I’m smoking Boston butt for 80 people this weekend. I know about how long it’s going to take but I’m hoping to shave some time off. I don’t like to wrap my butts because I don’t like what it does to the bark. Has anyone cooked a whole butt without wrapping at 250 deg or higher? If so was the bark too tough And how long did the cook take? Just trying to figure out if I can crank the heat up to finish faster without making the bark into beef jerky. I’ve always done 225 and bark turns out perfect but I’m unsure about higher temps.


----------



## smokerjim (Jan 28, 2020)

I personally don't wrap, you'll be fine at 250-275, my opinion.  butts are very forgiving


----------



## jcam222 (Jan 28, 2020)

southgadawg said:


> I’m smoking Boston butt for 80 people this weekend. I know about how long it’s going to take but I’m hoping to shave some time off. I don’t like to wrap my butts because I don’t like what it does to the bark. Has anyone cooked a whole butt without wrapping at 250 deg or higher? If so was the bark too tough And how long did the cook take? Just trying to figure out if I can crank the heat up to finish faster without making the bark into beef jerky. I’ve always done 225 and bark turns out perfect but I’m unsure about higher temps.
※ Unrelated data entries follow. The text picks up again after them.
theorem test_cios32_ninth_limb : wordsAfter (.mulCios32 0 0 1)
      (limbState 8 32 (2 ^ 256 - 2) (2 ^ 256 - 2) (2 ^ 256 - 1) 1) 0
    = [1, 0, 0, 0, 0, 0, 0, 0, 0] := by decide +kernel

theorem test_bm17s : wordsAfter (.mulBm17s 3 0 1) (limbState 8 32 source.a0 source.b0 source.p 1) 3
    = [0x12DDC8C2, 0x1F611A1E, 0x78F3C322, 0xF962821B, 0xC69775B1, 0xA118393C, 0xD59AB7C3,
       0x11AE6911, 0] := by decide +kernel

theorem test_bm17v : wordsAfter (.mulBm17v 3 0 1) (limbState 8 32 source.a0 source.b0 source.p 1) 3
    = [0x12DDC8C2, 0x1F611A1E, 0x78F3C322, 0xF962821B, 0xC69775B1, 0xA118393C, 0xD59AB7C3,
       0x11AE6911, 0] := by decide +kernel

theorem test_dc30 : wordsAfter (.mulDc30 2 0 1) (limbState 9 30 source.a0 source.b0 source.p 0x3FFFFFFF) 2
    = [0x28784B78, 0x08C521E1, 0x20763CFF, 0x09503C12, 0x1C4B9181, 0x1C9546C6, 0x30FC145D,
       0x29F8491A, 0x0000101D] := by decide +kernel

theorem test_dc30_top_limb : wordsAfter (.mulDc30 0 0 1)
      (limbState 9 30 (2 ^ 270 - 2) (2 ^ 270 - 2) (2 ^ 270 - 1) 1) 0
    = [1, 0, 0, 0, 0, 0, 0, 0, 0] := by decide +kernel

theorem test_dc29 : wordsAfter (.mulDc29 2 0 1) (limbState 9 29 source.a0 source.b0 source.p 0x1FFFFFFF) 2
    = [0x1096EE47, 0x135B8687, 0x11E78682, 0x15C73F7D, 0x0F0AED3D, 0x050B2E54, 0x02FC5EC7,
       0x0A27E6D6, 0x00120E22] := by decide +kernel

/-! ### The extractor, resolution and reduction (vectors EX5, EX7, V41, V46, V47) -/

theorem test_extractor_tie_and_correction :
    split51 (vSplat (f64OfNat (2 ^ 50))) (vSplat (f64OfNat 3)) = (vSplat 1, vSplat 0x4000000000000) ∧
      split51 (vSplat (f64OfNat 123456789012345)) (vSplat (f64OfNat 987654321098765))
        = (vSplat 0x313F89DF5902, vSplat 0x6A30E51C22925) := by decide +kernel

theorem test_resolve : wordsAfter (.resolveF51 0 0)
      (pair [0x0008000000000005, 0x0007FFFFFFFFFFFF, 0, 0, 7] []) 0
    = [0x4014000000000000, 0, 0x3FF0000000000000, 0, 0x401C000000000000, 0, 0, 0, 0] := by
  decide +kernel

theorem test_reduce_subtracts : wordsAfter (.reduceF51 3 0) (floatState (source.p + 2 ^ 204) 0 source.p 0) 3
    = [0, 0, 0, 0, 0x3FF0000000000000, 0, 0, 0, 0] := by decide +kernel

theorem test_reduce_passes_through : wordsAfter (.reduceF51 3 0)
      (loaded (regOf [0x42E1A1E12DDC8C20, 0x42FB78F3C3221F60, 0x4314BBAD8FCB1410,
        0x4317C3A118393CC4, 0x42E1AE6911D59AA0]) BigReg.zero (f51Of (limbsOf 5 51 source.p)) 0) 3
    = [0x42E1A1E12DDC8C20, 0x42FB78F3C3221F60, 0x4314BBAD8FCB1410, 0x4317C3A118393CC4,
       0x42E1AE6911D59AA0, 0, 0, 0, 0] := by decide +kernel

/-! ### Fetching and stepping -/

theorem test_withFetchWord_runs_the_command :
    step (State.reset.withFetchWord 64 0x1220) = exec (.mulCios32 2 0 1) State.reset := by rfl

theorem test_illegal_word_sets_err (s : State) (h : s.pending = []) :
    step (s.withFetchWord 64 0x2) = .next { s with status := { s.status with err := true } } := by
  cases s; cases h; rfl

/-! ### Witnesses: states and operands that meet the hypotheses of the statements -/

theorem witness_ResetEventClearsStatus :
    (host [.reset, .regRead 0x52]).pending = .reset :: [.regRead 0x52] := rfl

theorem witness_StepRunsTheDecodedCommand :
    (host [.regWrite 0x51 0x1220]).pending = .regWrite 0x51 0x1220 :: [] ∧
      decode 0x1220 = .ok (.mulCios32 2 0 1) := by decide

theorem witness_IllegalCommandSetsErrOnly :
    (host [.regWrite 0x51 0x1A30]).pending = .regWrite 0x51 0x1A30 :: [] ∧
      (Fields.ofWord 0x1A30).wellFormed = false ∧ (Fields.ofWord 0).wellFormed = false ∧
      (Fields.ofWord 0x8000000000001220).wellFormed = false := by decide

theorem witness_DecodeAndEncodeAgree :
    decode 0x3F25 = .ok (.mulDc29 3 3 3) ∧ (0x3F25 : Word) = encode (.mulDc29 3 3 3) := by decide

theorem witness_LegalWordsAreTheTableRows :
    ((0x01, .Z) : Word × Format) ∈ opcodeTable ∧ (0x301 : Word) &&& Format.Z.mask = 0x01 ∧
      ((0x31, .R2) : Word × Format) ∈ opcodeTable ∧ (0xF31 : Word) &&& Format.R2.mask = 0x31 := by
  decide

theorem witness_ReadsHaveNoSideEffect :
    (host [.regRead 0x52]).pending = .regRead 0x52 :: [] ∧
      (host [.regRead 0x7F]).pending = .regRead 0x7F :: [] := ⟨rfl, rfl⟩

theorem witness_WrittenWordIsReadBack :
    (∃ r k, (0x38 : Addr) = xAddr r k) ∧ (∃ r k, (0x00 : Addr) = xAddr r k) ∧
      (∃ k, (0x48 : Addr) = modAddr k) ∧ (0x50 : Addr) = 0x50 ∧
      (host [.regWrite 0x38 7]).pending = .regWrite 0x38 7 :: [] := by decide

/-- Boundary addresses of the clauses: the reserved ranges, CMD and STATUS; 0x08, 0x48 and 0x50 are none
of them. -/
theorem witness_IgnoredWritesAndZeroReads :
    (∀ a ∈ [(0x09 : Addr), 0x0F, 0x39, 0x3F, 0x49, 0x4F],
      a.toNat < 0x50 ∧ 9 ≤ a.toNat % 16) ∧
    (0x53 ≤ (0x53 : Addr).toNat ∧ 0x53 ≤ (0x7F : Addr).toNat) ∧
    (∀ a ∈ [(0x08 : Addr), 0x48, 0x50],
      ¬ (a = 0x51 ∨ a = 0x52 ∨ 0x53 ≤ a.toNat ∨ (a.toNat < 0x50 ∧ 9 ≤ a.toNat % 16))) ∧
    (host [.regWrite 0x52 7]).pending = .regWrite 0x52 7 :: [] ∧
    (host [.regRead 0x51]).pending = .regRead 0x51 :: [] := by decide

theorem witness_AlignedBusAccessIsLittleEndian :
    (1016 : BusAddr).toNat % 8 = 0 ∧ ([1, 2, 3, 4, 5, 6, 7, 8] : List Byte).length = 8 ∧
      (0x0807060504030201 : Word).toNat
        = val 8 (([1, 2, 3, 4, 5, 6, 7, 8] : List Byte).map BitVec.toNat) := by decide

theorem witness_OtherBusAccessIsRefused :
    ((([1, 2, 3, 4] : List Byte).length ≠ 8 ∨ (0 : BusAddr).toNat % 8 ≠ 0) ∧
      (host [.busWrite 0 [1, 2, 3, 4]]).pending = .busWrite 0 [1, 2, 3, 4] :: []) ∧
    (((8 : Nat) ≠ 8 ∨ (1023 : BusAddr).toNat % 8 ≠ 0) ∧
      (host [.busRead 1023 8]).pending = .busRead 1023 8 :: []) := by decide

theorem witness_CommandsReadNothingElse :
    let s := pair [5] [6]
    let s' := { pair [5, 0, 0, 0, 0, 0, 0, 0, 9] [6, 0, 0, 0, 0, 0, 0, 0, 9] with
      replies := [.busError], status := ⟨true, true, true, true⟩ }
    s'.draws = s.draws ∧ (s'.reg 0).firstWords 8 = (s.reg 0).firstWords 8 ∧
      (s'.reg 1).firstWords 8 = (s.reg 1).firstWords 8 ∧
      s'.modulus.firstWords 9 = s.modulus.firstWords 9 ∧ s'.n0 = s.n0 ∧
      (s'.reg 0).firstWords 5 = (s.reg 0).firstWords 5 ∧ s'.status ≠ s.status := by decide

/-- Canonical operands at the top of each limb width, with a borrow out: of the compares and of the
subtractions. -/
theorem witness_CompareAndSubtract :
    (let s := limbState 8 32 5 (2 ^ 256 - 1) 0 0
     Canonical 32 (s.reg 0).i32 ∧ Canonical 32 (s.reg 1).i32 ∧
       val 32 (s.reg 0).i32 < val 32 (s.reg 1).i32) ∧
    (let s := limbState 9 30 5 (2 ^ 270 - 1) 0 0
     Canonical 30 (s.reg 0).i9 ∧ Canonical 30 (s.reg 1).i9) ∧
    (let s := limbState 9 29 5 (2 ^ 261 - 1) 0 0
     Canonical 29 (s.reg 0).i9 ∧ Canonical 29 (s.reg 1).i9) := by decide +kernel

/-- A register at the top of each limb width, which a compare or a subtraction may name twice. -/
theorem witness_SameRegisterTwice :
    (let s := limbState 8 32 (2 ^ 256 - 1) 0 0 0
     Canonical 32 ((s.reg 0).limbs 8)) ∧
    (let s := limbState 9 30 (2 ^ 270 - 1) 0 0 0
     Canonical 30 ((s.reg 0).limbs 9)) ∧
    (let s := limbState 9 29 (2 ^ 261 - 1) 0 0 0
     Canonical 29 ((s.reg 0).limbs 9)) := by decide +kernel

theorem witness_SubLimbsIsTheWrappedDifference :
    [5, 0].length = [6, 0].length ∧ Canonical 32 [5, 0] ∧ Canonical 32 [6, 0] := by decide

theorem witness_GtLimbsComparesValues :
    [5, 2 ^ 40].length = [2 ^ 32 - 1, 2 ^ 33].length ∧ Canonical 32 [5, 2 ^ 40].dropLast ∧
      Canonical 32 [2 ^ 32 - 1, 2 ^ 33].dropLast := by decide

/-- The candidate of vector V54, whose top limb has 31 bits. -/
theorem witness_CondSubReducesOnce :
    let c := [0, 0, 0, 0, 0, 0, 0, 0, 0x40000000]
    let m := limbsOf 9 30 (2 ^ 270 - 1)
    c.length = m.length ∧ Canonical 30 c.dropLast ∧ Canonical 30 m ∧ val 30 c < 2 * val 30 m ∧
      ¬ val 30 c < val 30 m := by decide +kernel

theorem witness_CombineIsTheModularDifference :
    let d := [0, 0, 0, 0, 0, 0, 0, 0]
    let e := [2, 0, 0, 0, 0, 0, 0, 0]
    let m := [3, 0, 0, 0, 0, 0, 0, 0]
    d.length = m.length ∧ e.length = m.length ∧ Canonical 32 d ∧ Canonical 32 e ∧ Canonical 32 m ∧
      val 32 d < val 32 m ∧ val 32 e < val 32 m := by decide

theorem witness_QuotientDigits :
    (0xFFFFFFFF * 0xD00000001 + 1) % 2 ^ 32 = 0 ∧
    ((0xAAAAAAAB : Nat) < 2 ^ 32 ∧ (2 : Nat) < 2 ^ 32 ∧ (0xAAAAAAAB * 3) % 2 ^ 32 = 1) ∧
    (2 ^ 51 - 1 : Nat) < 2 ^ 51 := by decide

theorem witness_IntegerPatternsAreFaithful :
    (2 ^ 53 - 1 : Nat) < 2 ^ 53 ∧ f51Valid 0x433FFFFFFFFFFFFF = true ∧ f51Valid 0 = true := by
  decide +kernel

theorem witness_RoundingIsToNearestEven : 0 < 51 ∧
    2 * ((3 * 2 ^ 50 : Nat) - (rneShift (3 * 2 ^ 50) 51 : Int) * 2 ^ 51).natAbs = 2 ^ 51 := by decide

theorem witness_BiasConversionIsExact : (2 ^ 52 - 1 : Nat) < 2 ^ 52 := by decide

theorem witness_ExtractorGivesFloorAndRest :
    (2 ^ 51 - 1 : Nat) < 2 ^ 51 ∧ (123456789012345 : Nat) < 2 ^ 51 := by decide

/-- The source's operands, and the largest ones for the modulus 2^256 − 1. -/
theorem witness_Cios32Pre :
    (let s := limbState 8 32 source.a0 source.b0 source.p 0xFFFFFFFF
     Cios32Pre (s.reg 0).i32 (s.reg 1).i32 (s.modulus.limbs 9) s.n0.toNat) ∧
    (let s := limbState 8 32 (2 ^ 256 - 2) (2 ^ 256 - 2) (2 ^ 256 - 1) 1
     Cios32Pre (s.reg 0).i32 (s.reg 1).i32 (s.modulus.limbs 9) s.n0.toNat) := by decide +kernel

theorem witness_ClassicCiosCandidateIsExact :
    (limbsOf 8 32 source.a0).length = 8 ∧ (limbsOf 8 32 source.b0).length = 8 ∧
      (limbsOf 9 32 source.p).length = 9 ∧
      Cios32Pre (limbsOf 8 32 source.a0) (limbsOf 8 32 source.b0) (limbsOf 9 32 source.p) 0xFFFFFFFF := by
  decide +kernel

theorem witness_Bm17Pre :
    (let s := limbState 8 32 source.a0 source.b0 source.p 1
     Bm17Pre (s.reg 0).i32 (s.reg 1).i32 s.modulus.i32 s.n0.toNat) ∧
    (let s := limbState 8 32 2 2 3 0xAAAAAAAB
     Bm17Pre (s.reg 0).i32 (s.reg 1).i32 s.modulus.i32 s.n0.toNat) := by decide +kernel

theorem witness_PairedAccumulatorsStayBelowModulus :
    (limbsOf 8 32 source.a0).length = 8 ∧ (limbsOf 8 32 source.b0).length = 8 ∧
      (limbsOf 8 32 source.p).length = 8 ∧
      Bm17Pre (limbsOf 8 32 source.a0) (limbsOf 8 32 source.b0) (limbsOf 8 32 source.p) 1 := by decide +kernel

theorem witness_ClassicAndPairedAgree :
    let s := limbState 8 32 source.a0 source.b0 source.p 0
    Cios32Pre (s.reg 0).i32 (s.reg 1).i32 (s.modulus.limbs 9) (0xFFFFFFFF : Word).toNat ∧
      IsPosInverse (1 : Word).toNat (val 32 s.modulus.i32) 32 := by decide +kernel

/-- The source's operands with N = −p⁻¹ mod 2^255, and the largest ones for 2^255 − 1. -/
theorem witness_F51Pre :
    (let s := floatState source.a1 source.b1 source.p 422212465065983
     F51Pre (s.reg 0).f51Words (s.reg 1).f51Words s.modulus.f51Words s.n0.toNat ∧
       IsNegInverse 0x6992d0fa68b29556249765c34790a000452217cc900000010a117fffffffffff (val 51 s.modulus.f51) 255) ∧
    (let s := floatState (2 ^ 255 - 2) (2 ^ 255 - 2) (2 ^ 255 - 1) 1
     F51Pre (s.reg 0).f51Words (s.reg 1).f51Words s.modulus.f51Words s.n0.toNat ∧
       IsNegInverse 1 (val 51 s.modulus.f51) 255) := by decide +kernel

theorem witness_FloatCiosLanesAgree :
    ([1, 2, 3, 4, 5] : List Word).length = 5 ∧ ([0x7FF0000000000000, 0, 0, 0, 0] : List Word).length = 5 := by
  decide

theorem witness_DcPre :
    (let s := limbState 9 30 (2 ^ 270 - 2) (2 ^ 270 - 2) (2 ^ 270 - 1) 1
     DcPre 30 (s.reg 0).i9 (s.reg 1).i9 s.modulus.i9 s.n0.toNat) ∧
    (let s := limbState 9 29 source.a0 source.b0 source.p 0x1FFFFFFF
     DcPre 29 (s.reg 0).i9 (s.reg 1).i9 s.modulus.i9 s.n0.toNat) := by decide +kernel

theorem witness_DelayedCarrySlotsDoNotOverflow :
    let a := limbsOf 9 30 (2 ^ 270 - 1)
    (a.take 8 ++ (2 ^ 30 - 1) :: ([] : List Nat)).length = 9 ∧ a.length = 9 ∧
      Canonical 30 (a.take 8 ++ (2 ^ 30 - 1) :: ([] : List Nat)) ∧ Canonical 30 a := by decide +kernel

theorem witness_ResolvePre :
    let s := pair [0x0008000000000005, 0x0007FFFFFFFFFFFF, 0, 0, 7] []
    ResolvePre (s.reg 0).u51 := by decide +kernel

/-- A value that is subtracted, and one that is passed through. -/
theorem witness_ReducePre :
    (let s := floatState (source.p + 2 ^ 204) 0 source.p 0
     ReducePre (s.reg 0).f51Words s.modulus.f51Words ∧
       topLimb (s.reg 0).f51 > topLimb s.modulus.f51) ∧
    (let s := floatState source.a1 0 source.p 0
     ReducePre (s.reg 0).f51Words s.modulus.f51Words ∧
       topLimb (s.reg 0).f51 < topLimb s.modulus.f51) := by decide +kernel

/-- The two ties of vector V46: p − 1 and p + 5. -/
theorem witness_ReduceTieCompletes :
    (let s := floatState (source.p - 1) 0 source.p 0
     topLimb (s.reg 0).f51 = topLimb s.modulus.f51) ∧
    (let s := floatState (source.p + 5) 0 source.p 0
     topLimb (s.reg 0).f51 = topLimb s.modulus.f51) := by decide +kernel

/-- A host that writes a legal command: the state meets the invariant and steps. -/
theorem witness_LegalHostsKeepErrClear :
    let s := host [.regWrite 0x51 0x201, .regRead 0x52]
    LegalHost s ∧ ∃ t, step s = .next t := by
  refine ⟨⟨rfl, ?_⟩, ⟨_, rfl⟩⟩
  intro op hop
  simp only [host, List.mem_cons, List.not_mem_nil, or_false] at hop
  rcases hop with rfl | rfl
  · exact fun _ => ⟨.zero 2, by decide⟩
  · trivial

theorem witness_ErrIsStickyUntilReset :
    let s := raiseIllegal (host [.regWrite 0x51 0x201])
    ErrorHeld s ∧ ∃ t, step s = .next t :=
  ⟨⟨rfl, by decide⟩, ⟨_, rfl⟩⟩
I usually wrap but I do my butts starting at 275 and often cruise them up to 300 after 3 hours or so. No discernable difference in results from low and slow 225-250.


----------



## DanMcG (Jan 28, 2020)

80 Peeps?


----------



## Central PA Cowboy (Jan 28, 2020)

chilerelleno
 had done a brisket hot and fast and he said it was his best to date. Pork butts are much more forgiving, so it sounds like you'll be ok to bump up the heat.


----------



## smokerjim (Jan 28, 2020)

as far as to how long it will take 9-15 hours is a good guess, it's hard to say with butts there done when they're done.


----------



## hardcookin (Jan 28, 2020)

I usually pan mine at 170 with a little apple juice.
But I have also cooked them through without wrapping.
Always smoke 275-300
They turn out fine...But I like them panned better. Plus it pushes them through a little faster.


----------



## sawhorseray (Jan 28, 2020)

smokerjim said:


> I personally don't wrap, you'll be fine at 250-275, my opinion.  butts are very forgiving



I don't wrap either. Last butt, 9.6lbs, smoked at 275º-285º took about 10.5 hours before going into the cooler to rest at 203º. You may want to have a bottle or four of Chef Jimmy's Finishing Sauce on hand, a little something for everybody, it is *GREAT* on pulled pork. What kind of unit are you doing the cook on? Some take more time than others, I know with my offset when I'm lookin' I sure ain't cookin'. RAY


----------



## SmokinEdge (Jan 28, 2020)

Cook at 250* wrap at around 150. Save a few hours and have nice pull meat. It’s a crutch but most will never know


----------



## Winterrider (Jan 29, 2020)

Five Hour Smoked Pork Butt - Learn to Smoke Meat with Jeff Phillips
					

In this tutorial, I will show you how to do the five hour smoked pork butt.. that's right, in only 5 hours. Pork butt (Boston butt, pork shoulder) normally




					www.Smoking-Meat.com




Haven't tried this, but may help.


----------



## gary s (Feb 8, 2020)

Good Advice

Gary


----------